RFC-067: Corpus Library — Catalog API & Viewer Integration¶
- Status: Completed (v2.6.0) — Phases 1–3 shipped (
/api/corpus/*, Library tab, episode detail, similar episodes) - Authors: Podcast Scraper Team
- Stakeholders: Core team, viewer users, pipeline maintainers
- Related PRDs:
- PRD-022: Corpus Library & Episode Browser
- PRD-004: Per-Episode Metadata
- PRD-005: Episode Summarization
- PRD-021: Semantic Corpus Search
- PRD-023: Corpus Digest & Library Glance
- Related RFCs:
- RFC-062: GI/KG viewer v2 — FastAPI shell, Vue SPA, artifact loading
- RFC-061: Semantic Corpus Search —
/api/searchhandoff - RFC-063: Multi-Feed Corpus —
feeds/layout, discovery - RFC-004: Filesystem Layout — output directory conventions
- RFC-068: Corpus Digest — digest API & viewer (PRD-023)
- Related UX specs:
- UXS-003: Corpus Library — Library tab, Episode subject rail, catalog layout
- VIEWER_IA: Viewer information architecture — shell IA (tabs, subject rail, status bar)

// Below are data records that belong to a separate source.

-- ==== Sys2Proof/Safety.lean ====
section
/-! DEFINITION. What counts as a safe state, in the terms claims use: the laws the spec states of every
state of the block (10_state.md R141 to R161, 41_frequency.md R420), and the vocabulary in which the
statements of Certificates/ speak of commands, runs of commands and paths in the arena. -/

namespace Sys2Proof
namespace Machine

/-! ### Paths in the arena -/

/-- The entry reached from entry `i` by following a path, label 0 to LEFT and 1 to RIGHT (R462). -/
def follow (arena : List Node) : NodeIdx → List Bool → Option Node
  | i, [] => arena[i.toNat]?
  | i, b :: bs =>
      match arena[i.toNat]? with
      | some (.inner _ l r) => follow arena (if b then r else l) bs
      | _ => none

/-- The indices met from entry `i` on in pre-order, LEFT before RIGHT (R521), at most `depth` levels down. -/
def reach (arena : List Node) : (depth : Nat) → NodeIdx → List Nat
  | 0, _ => []
  | depth + 1, i =>
      i.toNat ::
        match arena[i.toNat]? with
        | some (.inner _ l r) => reach arena depth l ++ reach arena depth r
        | _ => []

/-- R144 (c) and (e) for one entry: a leaf has F >= 1; an internal node has both children among the
entries and F their exact sum. -/
def nodeLawful (arena : List Node) : Node → Bool
  | .leaf _ f => decide (1 ≤ f.toNat)
  | .inner f l r =>
      match arena[l.toNat]?, arena[r.toNat]? with
      | some a, some b => decide (f.toNat = a.freq.toNat + b.freq.toNat)
      | _, _ => false

/-! ### The laws of the state -/

/-- R141, R420: TOTAL is the exact sum of FREQ[0..255]. (It is a 32-bit word, so it is at most FREQ_MAX.) -/
def FreqLaw (s : State) : Prop := s.total.toNat = (s.freq.toList.map BitVec.toNat).sum

/-- The tree invariant (R144) for the entries NODE[0..NNODES). Clause (f) is the width of F. -/
structure TreeLaw (s : State) : Prop where
  /-- The entries of the tree are entries that have been written. -/
  stored : s.nnodes.toNat ≤ s.nodes.length
  /-- (a) -/
  counts : s.nnodes.toNat = 2 * s.nleaves.toNat - 1 ∧ 1 ≤ s.nleaves.toNat ∧ s.nleaves.toNat ≤ 256
  /-- R126: NLEAVES is the number of leaves. -/
  leavesCounted : (s.arena.filter Node.isLeaf).length = s.nleaves.toNat
  /-- (b): ROOT < NNODES. -/
  rootInside : s.root.toNat < s.nnodes.toNat
  /-- (b): every index is reached from ROOT exactly once. -/
  reachedOnce : (reach s.arena Config.maxNodes s.root).Perm (List.range s.nnodes.toNat)
  /-- (c) and (e) -/
  lawful : ∀ e ∈ s.arena, nodeLawful s.arena e = true
  /-- (d) -/
  symbolsDistinct : ((s.arena.filter Node.isLeaf).map Node.symbol).Nodup

/-- R143: with no tree the tree registers are at NIL and 0; with one, R144 holds. -/
def TreeRegistersLaw (s : State) : Prop :=
  (s.treeValid = false →
      s.root = Config.nil ∧ s.nnodes = 0#9 ∧ s.nleaves = 0#9 ∧ s.codesValid = false) ∧
  (s.treeValid = true → TreeLaw s)

/-- R150: with a tree, DEC_NODE is ROOT or an internal node of it; with none, it is NIL. -/
def DecoderLaw (s : State) : Prop :=
  (s.treeValid = false → s.decNode = Config.nil) ∧
  (s.treeValid = true →
      s.decNode = s.root ∨ ∃ f l r, s.nodeAt s.decNode = some (.inner f l r))

/-- R145: CODES_VALID = 1 iff the table is the one GEN_CODES makes of the loaded tree; at 0 every LEN is 0. -/
def CodeLaw (s : State) : Prop :=
  (s.codesValid = false → ∀ sym, s.codeAt sym = []) ∧
  (s.codesValid = true →
      s.treeValid = true ∧ ∃ t, s.tree = .ok t ∧ s.code = codeTable t.codes)

/-- R160, R161, R142: OBUF holds at most OBUF_BITS bits, SERBUF's list is in its canonical form, and the
arena has at most 511 entries. -/
def BufferLaw (s : State) : Prop :=
  s.obuf.length ≤ s.params.obufBits ∧ s.serbuf.wf = true ∧ s.nodes.length ≤ Config.maxNodes

/-- A state of the block as a host can find it between two commands: the laws above, the parameters of
some build, and BUSY = 0 (R140). -/
structure Inv (s : State) : Prop where
  params : s.params.wf = true
  idle : s.busy = false
  freq : FreqLaw s
  tree : TreeRegistersLaw s
  decoder : DecoderLaw s
  codes : CodeLaw s
  buffers : BufferLaw s

/-! ### How statements speak of commands -/

/-- A command ended normally with these results (R305). -/
def Reports (t : State) (opc : Byte) (r0 r1 : Word) : Prop :=
  t.busy = false ∧ t.lastErr = .ok ∧ t.lastOpc = opc ∧ t.result0 = r0 ∧ t.result1 = r1

/-- The state that `raise E(info)` leaves of `s` (R602), every field written out. -/
def raisedState (e : ErrCode) (info : Word) (opc : Byte) (s : State) : State :=
  { s with busy := false, lastErr := e, lastOpc := opc, errSticky := true,
           result0 := info, result1 := 0#32 }

/-- `s` with the report of `t`: BUSY, LAST_ERR, LAST_OPC, RESULT0 and RESULT1. A frame is said as
`t = { withReport t s with <the fields the command writes> := t.<field> }`: everything else of `s`
is unchanged. -/
def withReport (t s : State) : State :=
  { s with busy := t.busy, lastErr := t.lastErr, lastOpc := t.lastOpc,
           result0 := t.result0, result1 := t.result1 }

/-- `t` after the poll that follows a command (R309): the host has read STATUS. -/
def polled (t : State) : State := { t with readData := lanesOf (statusWord t) }

/-- The commands one after the other, each from the state the one before left. -/
def runCommands : List Instr → State → Answer
  | [], s => .next s
  | i :: is, s =>
      match exec i s with
      | .next t => runCommands is t
      | .fault f => .fault f
      | .refused r => .refused r

/-- The symbol a Decoder command has just emitted, if any (R503: bit 31 of RESULT0, bits [7:0]). -/
def emittedBy (t : State) : List Byte :=
  if t.result0.getLsbD 31 then [t.result0.extractLsb' 0 8] else []

/-- One DEC_BIT per bit, collecting the emitted symbols; none if one of them does not succeed. -/
def feedBits : List Bool → State → Option (List Byte × State)
  | [], s => some ([], s)
  | b :: bs, s =>
      match exec (.decBit b) s with
      | .next t =>
          if t.lastErr = .ok then
            match feedBits bs t with
            | some (out, u) => some (emittedBy t ++ out, u)
            | none => none
          else none
      | _ => none

/-- DEC_BITs up to the first that emits a symbol (R507): the state reached and the bits consumed; none if
one of them does not succeed. -/
def feedUntilSymbol : List Bool → State → Option (State × Nat)
  | [], s => some (s, 0)
  | b :: bs, s =>
      match exec (.decBit b) s with
      | .next t =>
          if t.lastErr = .ok then
            if t.result0.getLsbD 31 then some (t, 1)
            else
              match feedUntilSymbol bs t with
              | some (u, n) => some (u, n + 1)
              | none => none
          else none
      | _ => none

/-- The first `n` bits of a packed word (R205). -/
def unpackBits (d : Word) (n : Nat) : List Bool := (List.range n).map fun t => d.getLsbD (31 - t)

/-- The bits that a command has just handed to the host: those of OUT_POP (R486). -/
def poppedBy (i : Instr) (t : State) : List Bool :=
  if i = .outPop then unpackBits t.result0 t.result1.toNat else []

/-- Commands one after the other, collecting the bits popped; none if one of them does not succeed. -/
def encodeRun : List Instr → State → Option (List Bool × State)
  | [], s => some ([], s)
  | i :: is, s =>
      match exec i s with
      | .next t =>
          if t.lastErr = .ok then
            match encodeRun is t with
            | some (out, u) => some (poppedBy i t ++ out, u)
            | none => none
          else none
      | _ => none

/-- The symbols of the ENC_SYMs among some commands, in order. -/
def encodedSymbols (is : List Instr) : List Byte :=
  is.filterMap fun i => match i with
    | .encSym sym => some sym
    | _ => none

/-- Entry `j` is in BUILD's working set when entry `n` is made (R441, R443): it has been made, and none of
the internal nodes made so far, from index `k` on, has it as a child. -/
def inWorkingSet (arena : List Node) (k n j : Nat) : Prop :=
  j < n ∧ ∀ m, k ≤ m → m < n → ∀ f l r, arena[m]? = some (.inner f l r) → l.toNat ≠ j ∧ r.toNat ≠ j

/-- The key (F, index) of entry `j` (R444). -/
def keyAt (arena : List Node) (j : Nat) : Key := ⟨((arena[j]?.map Node.freq).getD 0#32).toNat, j⟩

/-- The symbols that have a count, ascending (R442). -/
def countedSymbols (s : State) : List Byte :=
  ((List.range 256).map (BitVec.ofNat 8)).filter fun sym => s.freqAt sym ≠ 0#32

/-- The node header word of an arena entry in an image (R523). -/
def recordHeader (e : Node) : Word :=
  if e.isLeaf then 0xA4000000#32 ||| zext32 e.symbol else 0xA3000000#32

/-- The words of a tree image, as R521 to R523 give them for a tree whose entries in pre-order are `es`. -/
def imageWords (es : List Node) : List Word :=
  (0x48541000#32 ||| word es.length) :: es.flatMap fun e => [recordHeader e, e.freq]

/-- The leaf symbols of a tree in pre-order. -/
def HTree.symbols : HTree → List Byte
  | .leaf sym _ => [sym]
  | .node _ l r => l.symbols ++ r.symbols

/-- A tree's subtrees in pre-order: number `j` is the one whose first record is record `j` (R521). -/
def HTree.subtrees : HTree → List HTree
  | .leaf sym f => [.leaf sym f]
  | .node f l r => .node f l r :: (l.subtrees ++ r.subtrees)

/-- The node header word of a tree's root (R523). -/
def HTree.header : HTree → Word
  | .leaf sym _ => 0xA4000000#32 ||| zext32 sym
  | .node _ _ _ => 0xA3000000#32

/-- The root of a tree, if internal, carries the exact sum of its children's F (R144 (e)). -/
def HTree.sumExact : HTree → Bool
  | .leaf _ _ => true
  | .node f l r => decide (f.toNat = l.freq.toNat + r.freq.toNat)

/-- The symbols of the leaves among a tree's first `p` records. -/
def HTree.symbolsBefore (h : HTree) (p : Nat) : List Byte :=
  (h.subtrees.take p).filterMap fun u => match u with
    | .leaf sym _ => some sym
    | .node _ _ _ => none

/-- The leaves among a tree's first `p` records have F >= 1 and distinct symbols (R144 (d), (e)). -/
def HTree.leavesGoodBefore (h : HTree) (p : Nat) : Prop :=
  (∀ sym f, HTree.leaf sym f ∈ h.subtrees.take p → f ≠ 0#32) ∧ (h.symbolsBefore p).Nodup

/-- Every leaf has F >= 1 and every internal node has the exact sum of its children's F (R144 (e)). -/
def HTree.sumsExact : HTree → Bool
  | .leaf _ f => decide (1 ≤ f.toNat)
  | .node f l r => l.sumsExact && r.sumsExact && decide (f.toNat = l.freq.toNat + r.freq.toNat)

end Machine
end Sys2Proof
end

- UXS-001: GI / KG viewer — shared tokens and visual chrome
- Related Documents:
- ADR-064: Canonical server layer — route mounting pattern
Abstract¶
This RFC specifies Phase 1–3 technical design for the Corpus library: new FastAPI
routes that list feeds and episodes from on-disk episode metadata (JSON/YAML),
paginated APIs, an episode detail payload including summary bullets and sibling
GI/KG paths, and Vue integration as a main tab in the existing GI/KG viewer.
Phase 1 is read-only, reuses discover_metadata_files() and corpus path resolution
consistent with /api/artifacts and /api/search. Phase 2 adds scalability (cache or
persisted catalog). Phase 3 adds deeper semantic integration with the vector index.
Phase 4 adds optional corpus-local artwork download + GET /api/corpus/binary
(see § Phase 4 below).
Architecture alignment: The server remains a consumption layer (RFC-062 / ADR-064):
no pipeline mutations, no new required CLI flags for Phase 1. Catalog logic lives in
src/podcast_scraper/server/ and may call shared helpers in
src/podcast_scraper/search/corpus_scope.py and
src/podcast_scraper/utils/corpus_episode_paths.py.
Problem Statement¶
The viewer can list graph artifacts and run semantic search, but there is no efficient, podcast-oriented catalog backed by the same metadata files the pipeline already writes. Users need:
- Feed-scoped episode lists with pagination for large corpora.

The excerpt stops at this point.